С. Надлер. «Имитация, канон, антифон, каденции в текстах Даниила Хармса» (Полифонические структуры в поэзии российского мастера ХХ века)

Фигура Даниила Хармса, равно как и его тексты, не перестаёт вызывать пристальный интерес самого разного свойства: к его миниатюрам обращаются и поэты, и режиссёры, и актёры, и музыканты. Не оттого ли, что этот гениальный импровизатор при жизни и сам был всем понемножку: актёром в жизни, режиссёром-выдумщиком в кругу приятелей, поэтом по складу ума. Равно как музыкантом: и по слуховым пристрастиям, и по скрытым свойствам своих записанных словесных текстов.

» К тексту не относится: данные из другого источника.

-- ==== Sys2Proof/Decode.lean ====
section
/-! DEFINITION. Decoding and encoding. A command is a 32-bit word written to CMD, decoded by mask and match (30_encoding.md
R60 to R63). A frame is a record of fields (R64), which the spec gives no bit layout at this level; the 20-byte record below
is the model's (log 13). -/

namespace Sys2Proof

/-- What an instruction is stored as: a command word, or the bytes of a frame record. -/
inductive Code where
  | word (w : BitVec 32)
  | record (bytes : List Byte)
  deriving DecidableEq, Repr

/-- Why a word or a record is no instruction (R63, R64). -/
inductive DecodeError where
  /-- The OPC byte is none of the nine opcodes. -/
  | unknownOpcode
  /-- A reserved bit or a field the command does not use is not zero. -/
  | nonZeroField
  /-- The address of a frame record is not 0x50. -/
  | frameAddress
  /-- The record's length byte, its number of bytes, or a byte the frame does not use is not as a frame has it. -/
  | frameShape
  deriving DecidableEq, Repr

/-! ## The fields of a command word (R60) -/

/-- OPC, bits 7:0. -/
def opcField (w : BitVec 32) : Byte := w.extractLsb' 0 8
/-- BSEL, bit 8. -/
def bselField (w : BitVec 32) : BufSel := if w.getLsbD 8 then .dev else .doc
/-- BLK, bits 23:16. -/
def blkField (w : BitVec 32) : Byte := w.extractLsb' 16 8
/-- BUS, bits 31:24. -/
def busField (w : BitVec 32) : BusId := w.extractLsb' 24 8

/-! ## The opcode map (R62) -/

/-- A row of the opcode map: `w` selects the row when `w AND mask = pattern`; `build` reads the operands the row uses. -/
structure OpRow where
  mask : BitVec 32
  pattern : BitVec 32
  build : BitVec 32 → Instr

/-- The nine rows of R62, in the table's order. -/
def opRows : List OpRow :=
  [ ⟨0xFF00FEFF, 0x00000010, fun w => .vcsum (blkField w) (bselField w)⟩,
    ⟨0xFF00FEFF, 0x00000011, fun w => .rcsum (blkField w) (bselField w)⟩,
    ⟨0xFFFFFEFF, 0x00000012, fun w => .vstruct (bselField w)⟩,
    ⟨0xFFFFFEFF, 0x00000013, fun w => .fsafe (bselField w)⟩,
    ⟨0xFFFFFFFF, 0x00000020, fun _ => .discover⟩,
    ⟨0x00FFFFFF, 0x00000021, fun w => .rddoc (busField w)⟩,
    ⟨0x00FFFFFF, 0x00000022, fun w => .wrdoc (busField w)⟩,
    ⟨0x00FFFFFF, 0x00000023, fun w => .tstwr (busField w)⟩,
    ⟨0x00FFFFFF, 0x00000024, fun w => .cmpdoc (busField w)⟩ ]

/-- The row is the one the word selects (R62). -/
def OpRow.selects (r : OpRow) (w : BitVec 32) : Bool := w &&& r.mask == r.pattern

/-- Decode a command word (R62); every word that selects no row is illegal (R63), and is rejected by what is wrong with it. -/
def decodeWord (w : BitVec 32) : Except DecodeError Instr :=
  match opRows.find? (·.selects w) with
  | some r => .ok (r.build w)
  | none =>
    if opRows.any (fun r => opcField r.pattern == opcField w) then .error .nonZeroField
    else .error .unknownOpcode

/-! ## Frame records (R64; the layout is the model's, log 13)

byte 0: addr7 in bits 6:0 and the frame kind in bit 7 (0 = F_RD, 1 = F_WR); byte 1: bus; byte 2: reg; byte 3: 0 for the
one-byte length and 1 for the long one (32 to read, 16 to write); bytes 4 to 19: the data of a write. Bytes a frame does not
use are zero. -/

/-- Number of data bytes of a frame record. -/
def RECORD_DATA : Nat := 16

/-- Number of bytes of a frame record. -/
def RECORD_BYTES : Nat := 20

/-- Byte 0 of a frame record: the kind above the 7-bit address. -/
def recordHead (write : Bool) : Byte := BitVec.ofBool write ++ Config.EDID_ADDR7

/-- Byte 3 of a frame record: false for the one-byte length. -/
def lengthCode (long : Bool) : Byte := if long then 1 else 0

/-- Decode a frame record (R64), rejecting any other bytes by name. -/
def decodeRecord : List Byte → Except DecodeError Instr
  | head :: bus :: reg :: len :: rest =>
    if rest.length ≠ RECORD_DATA then .error .frameShape
    else if len ≠ lengthCode false ∧ len ≠ lengthCode true then .error .frameShape
    else if head = recordHead false then
      if rest.all (· == 0) then .ok (.fRd bus reg (if len = lengthCode true then Config.RD_CHUNK else 1))
      else .error .frameShape
    else if head = recordHead true then
      if len = lengthCode true then .ok (.fWr bus reg rest)
      else if (rest.drop 1).all (· == 0) then .ok (.fWr bus reg (rest.take 1))
      else .error .frameShape
    else .error .frameAddress
  | _ => .error .frameShape

/-- Decode what an instruction is stored as. Total; a rejection names its reason. -/
def decode : Code → Except DecodeError Instr
  | .word w => decodeWord w
  | .record bytes => decodeRecord bytes

/-! ## Encoding (R60, R62, R64) -/

/-- BSEL as a bit. -/
def BufSel.bit : BufSel → BitVec 1
  | .doc => 0
  | .dev => 1

/-- A command word from its fields (R60): BUS, BLK, seven zero bits, BSEL, OPC. -/
def commandWord (bus : BusId) (blk : Byte) (bsel : BufSel) (opc : Byte) : BitVec 32 :=
  bus ++ blk ++ (0 : BitVec 7) ++ bsel.bit ++ opc

/-- A frame record from its fields. -/
def frameRecord (write : Bool) (bus : BusId) (reg : Byte) (long : Bool) (data : List Byte) : List Byte :=
  recordHead write :: bus :: reg :: lengthCode long :: (data ++ List.replicate (RECORD_DATA - data.length) 0)

/-- The code of an instruction (of a well-formed one: a frame of an illegal length has no record). -/
def encode : Instr → Code
  | .vcsum blk bsel => .word (commandWord 0 blk bsel 0x10)
  | .rcsum blk bsel => .word (commandWord 0 blk bsel 0x11)
  | .vstruct bsel => .word (commandWord 0 0 bsel 0x12)
  | .fsafe bsel => .word (commandWord 0 0 bsel 0x13)
  | .discover => .word (commandWord 0 0 .doc 0x20)
  | .rddoc bus => .word (commandWord bus 0 .doc 0x21)
  | .wrdoc bus => .word (commandWord bus 0 .doc 0x22)
  | .tstwr bus => .word (commandWord bus 0 .doc 0x23)
  | .cmpdoc bus => .word (commandWord bus 0 .doc 0x24)
  | .fRd bus reg n => .record (frameRecord false bus reg (n == Config.RD_CHUNK) [])
  | .fWr bus reg data => .record (frameRecord true bus reg (data.length == Config.WR_PAGE) data)

/-! ## Words numbered as spec/opcode_table.json numbers them -/

/-- The low `n` bytes of a number, the least significant first. -/
def bytesOfNat : Nat → Nat → List Byte
  | 0, _ => []
  | n + 1, w => BitVec.ofNat 8 w :: bytesOfNat n (w / 256)

/-- The bits of an opcode-table row are those of a frame row: one byte with the frame address in bits 6:0, as the table has them, or
more bits than a command word has. -/
def isFrameRow (nbits w : Nat) : Bool := (nbits ≤ 8 && w % 128 == Config.EDID_ADDR7.toNat) || 32 < nbits

/-- What the bits `w` of an opcode-table row are stored as; the bits above `nbits` are zero. A command row is the command word, also
where the table gives it 24 bits because its mask leaves BUS, the top byte, free (R62). A frame row is the low byte of its record. -/
def codeOfTable (nbits w : Nat) : Code :=
  if isFrameRow nbits w then .record (bytesOfNat RECORD_BYTES w) else .word (BitVec.ofNat 32 w)

/-- The instruction the decoder reads from the bits of an opcode-table row. -/
def decodeTableWord (nbits w : Nat) : Option Instr :=
  match decode (codeOfTable nbits w) with
  | .ok i => some i
  | .error _ => none

end Sys2Proof
end

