-- ==== Sys2Proof/Certificates/Slice0/Obligations.lean ====
section
/-! DEFINITION. What is claimed of the machine, for the provers. -/

open Sys2Proof Sys2Proof.Machine

/-! ## Encoding -/

/-- Decoding the code of a well-formed instruction gives it back, every operand at every value (R60, R62, R64; the layout of a frame
record is the model's, log 13). -/
def Obligations.DecodeEncodeRoundTrip : Prop :=
  ∀ i : Instr, i.wf = true → decode (encode i) = .ok i

/-- What decodes is the code of what it decodes to, and that is well formed: every legal word or record has one meaning, with no
non-zero reserved bit or unused field (R60, R63; the record's layout is the model's, log 13). -/
def Obligations.EncodeDecodeGivesTheCodeBack : Prop :=
  ∀ (c : Code) (i : Instr), decode c = .ok i → encode i = c ∧ i.wf = true

/-- R62: a word selects the row for which `w AND mask = match`, no two rows select the same word, and a word that selects no row is
no command (R63). -/
def Obligations.EveryWordSelectsAtMostOneRow : Prop :=
  (∀ r ∈ opRows, ∀ w : BitVec 32, w &&& r.mask = r.pattern → decode (.word w) = .ok (r.build w)) ∧
  (∀ r ∈ opRows, ∀ q ∈ opRows, ∀ w : BitVec 32,
    w &&& r.mask = r.pattern → w &&& q.mask = q.pattern → r.pattern = q.pattern) ∧
  ∀ w : BitVec 32, (∀ r ∈ opRows, w &&& r.mask ≠ r.pattern) → ∃ e, decode (.word w) = .error e

/-- The encoding vectors of 95_test_vectors.md section 4, all 23 of them. -/
def Obligations.SampleWordsDecode : Prop :=
  decode (.word 0x00000010) = .ok (.vcsum 0 .doc) ∧ decode (.word 0x00FF0010) = .ok (.vcsum 255 .doc) ∧
  decode (.word 0x00010110) = .ok (.vcsum 1 .dev) ∧ decode (.word 0x00010011) = .ok (.rcsum 1 .doc) ∧
  decode (.word 0x00000112) = .ok (.vstruct .dev) ∧ decode (.word 0x00000113) = .ok (.fsafe .dev) ∧
  decode (.word 0x00000020) = .ok .discover ∧ decode (.word 0x00000021) = .ok (.rddoc 0) ∧
  decode (.word 0xFF000021) = .ok (.rddoc 255) ∧ decode (.word 0x01000022) = .ok (.wrdoc 1) ∧
  decode (.word 0x02000023) = .ok (.tstwr 2) ∧ decode (.word 0x01000024) = .ok (.cmpdoc 1) ∧
  decode (.word 0x00000000) = .error .unknownOpcode ∧ decode (.word 0x00000014) = .error .unknownOpcode ∧
  decode (.word 0x00000025) = .error .unknownOpcode ∧ decode (.word 0x000000FF) = .error .unknownOpcode ∧
  decode (.word 0x00000210) = .error .nonZeroField ∧ decode (.word 0x00008010) = .error .nonZeroField ∧
  decode (.word 0x01000010) = .error .nonZeroField ∧ decode (.word 0x00010012) = .error .nonZeroField ∧
  decode (.word 0x00000120) = .error .nonZeroField ∧ decode (.word 0x01000121) = .error .nonZeroField ∧
  decode (.word 0x01010022) = .error .nonZeroField

/-! ## The step and the host port -/

/-- A step runs the decoded command: with a word latched in CMD and the host waiting or silent, the step is `exec` of the instruction
on the state with the latch (and the wait) taken (R12, R13; the latch and the host's list of moves are the model's, log 11). -/
def Obligations.StepRunsTheLatchedCommand : Prop :=
  ∀ (s : State) (w : BitVec 32) (i : Instr) (rest : List HostAction),
    s.frameReq = none → s.cmd = some w → decode (.word w) = .ok i →
    (s.hostIn = [] → step s = exec i { s with cmd := none }) ∧
    (s.hostIn = .await :: rest → step s = exec i { s with cmd := none, hostIn := rest })

/-- A step runs a frame handed to the marshaller by itself (the latch is the model's, log 13). -/
def Obligations.StepRunsTheHandedFrame : Prop :=
  ∀ (s : State) (r : List Byte) (i : Instr),
    s.frameReq = some r → decode (.record r) = .ok i → step s = exec i { s with frameReq := none }
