/-! ### noteReadAnswer -/

@[simp] theorem noteReadAnswer_cmd (a : BusAnswer) : (noteReadAnswer a s).cmd = s.cmd := by cases a <;> rfl
@[simp] theorem noteReadAnswer_status (a : BusAnswer) : (noteReadAnswer a s).status = s.status := by cases a <;> rfl
@[simp] theorem noteReadAnswer_err (a : BusAnswer) : (noteReadAnswer a s).err = s.err := by cases a <;> rfl
@[simp] theorem noteReadAnswer_msg (a : BusAnswer) : (noteReadAnswer a s).msg = s.msg := by cases a <;> rfl
@[simp] theorem noteReadAnswer_rval (a : BusAnswer) : (noteReadAnswer a s).rval = s.rval := by cases a <;> rfl
@[simp] theorem noteReadAnswer_rvalid (a : BusAnswer) : (noteReadAnswer a s).rvalid = s.rvalid := by cases a <;> rfl
@[simp] theorem noteReadAnswer_acc (a : BusAnswer) : (noteReadAnswer a s).acc = s.acc := by cases a <;> rfl
@[simp] theorem noteReadAnswer_doc (a : BusAnswer) : (noteReadAnswer a s).doc = s.doc := by cases a <;> rfl
@[simp] theorem noteReadAnswer_dlen (a : BusAnswer) : (noteReadAnswer a s).dlen = s.dlen := by cases a <;> rfl
@[simp] theorem noteReadAnswer_dev (a : BusAnswer) : (noteReadAnswer a s).dev = s.dev := by cases a <;> rfl
@[simp] theorem noteReadAnswer_devlen (a : BusAnswer) : (noteReadAnswer a s).devlen = s.devlen := by cases a <;> rfl
@[simp] theorem noteReadAnswer_wstate (a : BusAnswer) : (noteReadAnswer a s).wstate = s.wstate := by cases a <;> rfl
@[simp] theorem noteReadAnswer_pageI (a : BusAnswer) : (noteReadAnswer a s).pageI = s.pageI := by cases a <;> rfl
@[simp] theorem noteReadAnswer_pageN (a : BusAnswer) : (noteReadAnswer a s).pageN = s.pageN := by cases a <;> rfl
@[simp] theorem noteReadAnswer_bkid (a : BusAnswer) : (noteReadAnswer a s).bkid = s.bkid := by cases a <;> rfl
@[simp] theorem noteReadAnswer_bkvalid (a : BusAnswer) : (noteReadAnswer a s).bkvalid = s.bkvalid := by cases a <;> rfl
@[simp] theorem noteReadAnswer_diff (a : BusAnswer) : (noteReadAnswer a s).diff = s.diff := by cases a <;> rfl
@[simp] theorem noteReadAnswer_probe (a : BusAnswer) : (noteReadAnswer a s).probe = s.probe := by cases a <;> rfl
@[simp] theorem noteReadAnswer_pgbuf (a : BusAnswer) : (noteReadAnswer a s).pgbuf = s.pgbuf := by cases a <;> rfl
@[simp] theorem noteReadAnswer_platform (a : BusAnswer) : (noteReadAnswer a s).platform = s.platform := by cases a <;> rfl
@[simp] theorem noteReadAnswer_settleDue (a : BusAnswer) : (noteReadAnswer a s).settleDue = s.settleDue := by cases a <;> rfl
@[simp] theorem noteReadAnswer_busIn (a : BusAnswer) : (noteReadAnswer a s).busIn = s.busIn := by cases a <;> rfl
@[simp] theorem noteReadAnswer_backupIn (a : BusAnswer) : (noteReadAnswer a s).backupIn = s.backupIn := by cases a <;> rfl
@[simp] theorem noteReadAnswer_hostIn (a : BusAnswer) : (noteReadAnswer a s).hostIn = s.hostIn := by cases a <;> rfl
@[simp] theorem noteReadAnswer_resetIn (a : BusAnswer) : (noteReadAnswer a s).resetIn = s.resetIn := by cases a <;> rfl
@[simp] theorem noteReadAnswer_frameReq (a : BusAnswer) : (noteReadAnswer a s).frameReq = s.frameReq := by cases a <;> rfl
@[simp] theorem noteReadAnswer_trace (a : BusAnswer) : (noteReadAnswer a s).trace = s.trace := by cases a <;> rfl
@[simp] theorem noteReadAnswer_draws (a : BusAnswer) : (noteReadAnswer a s).draws = s.draws := by cases a <;> rfl
@[simp] theorem noteReadAnswer_resets (a : BusAnswer) : (noteReadAnswer a s).resets = s.resets := by cases a <;> rfl
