theorem chunk_length {D : List Byte} {i : Nat} (h : 32 * i + 32 ≤ D.length) : (chunk D i).length = 32 := by
  simp [chunk]; omega

theorem blockChunks_flatten (D : List Byte) (k : Nat) : (blockChunks D k).flatten = block D k := by
  have h : ∀ (L : List Byte) (i n : Nat), L.take (n + i) = L.take n ++ (L.drop n).take i := fun L i n => by
    rw [List.take_add]
  simp only [blockChunks, chunk, block, Config.BLOCK_SIZE, List.flatten_cons, List.flatten_nil, List.append_nil]
  rw [show 128 = 32 + (32 + (32 + 32)) from rfl, h, h, h, List.drop_drop, List.drop_drop, List.drop_drop]
  simp only [show 32 * (4 * k) = 128 * k by omega, show 32 * (4 * k + 1) = 128 * k + 32 by omega,
    show 32 * (4 * k + 2) = 128 * k + 32 + 32 by omega, show 32 * (4 * k + 3) = 128 * k + 32 + 32 + 32 by omega]

/-- The chunks of `n` blocks of a document from block `k` on. -/
def blockRun (D : List Byte) (k n : Nat) : List (List Byte) := (List.range' k n).flatMap (blockChunks D)

/-- The events that read `n` blocks of a document from block `k` on. -/
def blockReads (bus : BusId) (D : List Byte) (k n : Nat) : List Event :=
  (List.range' k n).flatMap fun j => chunkReads bus (128 * j) [0, 32, 64, 96] (blockChunks D j)

@[simp] theorem blockRun_zero (D : List Byte) (k : Nat) : blockRun D k 0 = [] := rfl

theorem blockRun_succ (D : List Byte) (k n : Nat) : blockRun D k (n + 1) = blockChunks D k ++ blockRun D (k + 1) n := by
  simp [blockRun, List.range'_succ]

@[simp] theorem blockReads_zero (bus : BusId) (D : List Byte) (k : Nat) : blockReads bus D k 0 = [] := rfl

theorem blockReads_succ (bus : BusId) (D : List Byte) (k n : Nat) :
    blockReads bus D k (n + 1) = chunkReads bus (128 * k) [0, 32, 64, 96] (blockChunks D k) ++ blockReads bus D (k + 1) n := by
  simp [blockReads, List.range'_succ]

/-- The document in DEV is the first `k` blocks of `D`. -/
structure DevHolds (D : List Byte) (k : Nat) (s : State) : Prop where
  len : s.devlen = 128 * k
  bytes : loadDev s 0 (128 * k) = D.take (128 * k)

theorem DevHolds.devBytes {D : List Byte} {k : Nat} {s : State} (h : DevHolds D k s) : devBytes s = D.take (128 * k) := by
  rw [Machine.devBytes, h.len, h.bytes]

/-- Putting block `k` of `D` behind its first `k` blocks. -/
theorem devHolds_put {D : List Byte} {k : Nat} {s : State} (h : loadDev s 0 (128 * k) = D.take (128 * k))
    (hD : 128 * k + 128 ≤ D.length) : DevHolds D (k + 1) (putDevBlock k (block D k) s) := by
  refine ⟨by simp, ?_⟩
  have hlen : (block D k).length = 128 := (block_full_iff D k).mpr hD
  have h1 := load_store_outside (Config.powerOnDev s.resets) s.dev (a := 0) (n := 128 * k) (b := 128 * k) (bs := block D k)
    (Or.inl (by omega))
  have h2 := load_store_same (Config.powerOnDev s.resets) s.dev (128 * k) (block D k)
  rw [hlen] at h2
  simp only [loadDev, putDevBlock_dev, putDevBlock_resets, show 128 * (k + 1) = 128 * k + 128 by omega] at *
  rw [load_add, h1, h, Nat.zero_add, h2, List.take_add]
  rfl

/-- Reading full blocks of a document: afterwards DEV holds them, and the rest is as if the reading started there (R120). -/
theorem readExtensions_run (bus : BusId) (D : List Byte) (left : Nat) :
    ∀ (n k : Nat) (s : State) (rest : List BusAnswer), s.resetIn = none → s.settleDue = false → 128 * (k + n) ≤ D.length →
      s.busIn = (blockRun D k n).map .ok ++ rest → DevHolds D k s →
      ∃ t, readExtensions bus (n + left) k s = readExtensions bus left (k + n) t ∧ SameButDev s t ∧ t.busIn = rest ∧
        DevHolds D (k + n) t ∧ t.trace = s.trace ++ (blockReads bus D k n).map (entryAt s) := by
  intro n
  induction n with
  | zero =>
    intro k s rest _ _ _ hb hd
    exact ⟨s, by simp, rfl, by simpa using hb, by simpa using hd, by simp⟩
  | succ n ih =>
    intro k s rest hr hs hD hb hd
    have hfull : 128 * k + 128 ≤ D.length := by omega
    have hlen : (block D k).length = 128 := (block_full_iff D k).mpr hfull
    have hle : ∀ b ∈ blockChunks D k, b.length ≤ 32 := by
      intro b hb
      simp only [blockChunks, List.mem_cons, List.not_mem_nil, or_false] at hb
      rcases hb with rfl | rfl | rfl | rfl <;> simp [chunk]
    obtain ⟨t, h1, h2, h3, h4⟩ := readBlock_answered (bus := bus) (k := k) (s := s) (bs := blockChunks D k)
      (rest := (blockRun D (k + 1) n).map .ok ++ rest) hr hs rfl hle
      (by rw [hb, blockRun_succ]; simp)
    rw [blockChunks_flatten, if_pos hlen] at h1
    have htr : t.resetIn = none := by rw [h2]; exact hr
    have hts : t.settleDue = false := by rw [h2]; exact hs
    have htd : loadDev t 0 (128 * k) = D.take (128 * k) := by rw [h2]; exact hd.bytes
    obtain ⟨u, g1, g2, g3, g4, g5⟩ := ih (k + 1) (putDevBlock k (block D k) t) rest (by simpa using htr) (by simpa using hts) (by omega)
      (by simpa using h3) (devHolds_put htd hfull)
    refine ⟨u, ?_, ?_, g3, by rw [show k + (n + 1) = k + 1 + n by omega]; exact g4, ?_⟩
    · rw [show n + 1 + left = n + left + 1 by omega, readExtensions, h1, show k + (n + 1) = k + 1 + n by omega]
      simpa using g1
    · refine sameButDev_trans h2.toDev (sameButDev_trans ?_ g2)
      simp [putDevBlock]
    · rw [g5, blockReads_succ]
      simp only [putDevBlock_trace, h4, List.map_append, List.append_assoc]
      have : entryAt (putDevBlock k (block D k) t) = entryAt s := by
        funext e; rw [h2]; rfl
      rw [this]

/-- Reading the base block and `n` more full blocks of a document whose byte 126 announces at least that many. -/
theorem readDocument_run {bus : BusId} {D : List Byte} {n : Nat} {s : State} {rest : List BusAnswer}
    (hr : s.resetIn = none) (hs : s.settleDue = false) (hD : 128 * (n + 1) ≤ D.length) (hn : n ≤ extCount D)
    (hb : s.busIn = (blockRun D 0 (n + 1)).map .ok ++ rest) :
    ∃ t, readDocument bus s = readExtensions bus (extCount D - n) (n + 1) t ∧ SameButDev s t ∧ t.busIn = rest ∧
      DevHolds D (n + 1) t ∧ t.trace = s.trace ++ (blockReads bus D 0 (n + 1)).map (entryAt s) := by
  have hfull : 128 * 0 + 128 ≤ D.length := by omega
  have hlen : (block D 0).length = 128 := (block_full_iff D 0).mpr hfull
  have hle : ∀ b ∈ blockChunks D 0, b.length ≤ 32 := by
    intro b hb
    simp only [blockChunks, List.mem_cons, List.not_mem_nil, or_false] at hb
    rcases hb with rfl | rfl | rfl | rfl <;> simp [chunk]
  obtain ⟨t, h1, h2, h3, h4⟩ := readBlock_answered (bus := bus) (k := 0) (s := clearDev s) (bs := blockChunks D 0)
    (rest := (blockRun D 1 n).map .ok ++ rest) (by simpa using hr) (by simpa using hs) rfl hle
    (by rw [clearDev_busIn, hb, blockRun_succ]; simp)
  rw [blockChunks_flatten, if_pos hlen] at h1
  have htr : t.resetIn = none := by rw [h2]; simpa using hr
  have hts : t.settleDue = false := by rw [h2]; simpa using hs
  have hput : DevHolds D 1 (putDevBlock 0 (block D 0) t) :=
    devHolds_put (by simp [loadDev, Memory.load]) hfull
  obtain ⟨u, g1, g2, g3, g4, g5⟩ := readExtensions_run bus D (extCount D - n) n 1 (putDevBlock 0 (block D 0) t) rest
    (by simpa using htr) (by simpa using hts) (by omega) (by simpa using h3) hput
  have hext : (devByte (putDevBlock 0 (block D 0) t) 126).toNat = extCount D := by
    have hb := byteAt_load (Config.powerOnDev t.resets) (putDevBlock 0 (block D 0) t).dev 0 128 126 (by omega)
    have hl := hput.bytes
    simp only [loadDev, putDevBlock_resets, Nat.mul_one] at hl
    rw [hl, Nat.zero_add] at hb
    rw [devByte, putDevBlock_resets, ← hb, extCount, Config.EXT_COUNT_OFF]
    congr 1
    simp only [byteAt, List.getD_eq_getElem?_getD, List.getElem?_take]
    simp
  refine ⟨u, ?_, ?_, g3, by rw [show n + 1 = 1 + n by omega]; exact g4, ?_⟩
  · rw [readDocument, h1]
    simp only [andThen_done, Config.EXT_COUNT_OFF]
    rw [hext]
    rw [show n + (extCount D - n) = extCount D by omega] at g1
    rw [g1, show n + 1 = 1 + n by omega]
  · refine sameButDev_trans (u := u) (t := t) ?_ (sameButDev_trans (by simp [putDevBlock]) g2)
    rw [h2]; rfl
  · rw [g5, blockReads_succ]
    simp only [putDevBlock_trace, h4, List.map_append, List.append_assoc, clearDev_trace]
    have h5 : entryAt (putDevBlock 0 (block D 0) t) = entryAt s := by funext e; rw [h2]; rfl
    have h6 : entryAt (clearDev s) = entryAt s := rfl
    rw [h5, h6]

Когда в 90-е годы прошедшего столетия актёры заново открывали для себя Хармса, публика испытывала на спектаклях и концертах особенные ощущения: как будто оживали и приобретали новое измерение давно забытые страницы некоего дневника. Сергей Юрский вызывал бурю смеха, читая, например, «Неудачный спектакль», «Что теперь продают в магазинах» или сценку «Григорьев и Семёнов», внешне абсурдистскую, но исполненную, как очень многое у Хармса, трагического смысла. Аффект, возникавший от этих прочтений, был не просто аффектом радости от возрождения забытой хорошей литературы. Здесь чувствовалась некая магия, сходная с магией музыки Баха в мастерскои исполнении: музыка вбирает в себя черты личности исполнителя. Так было и здесь: личность актёра проступала в прочтении; и здесь же, на некоем воображаемом словесном экране возникала тень гениального эксцентрика, «чудодея» и «чинаря», Даниила Ивановича Ювачёва, придумавшего себе псевдоним «Хармс» (по предположению литературоведов, однокоренное с французским «charm» слово)... Этот эффект оживления словесных текстов Хармса через исполнителя знаком каждому театралу — любителю российской драматургии ХХ века. В этом оживлении, наложении образов друг на друга, сказывается особое свойство, которое традиционно ассоциируется со строением музыкальной ткани и носит названия полифонии, контрапунктического наложения, сплетения линий...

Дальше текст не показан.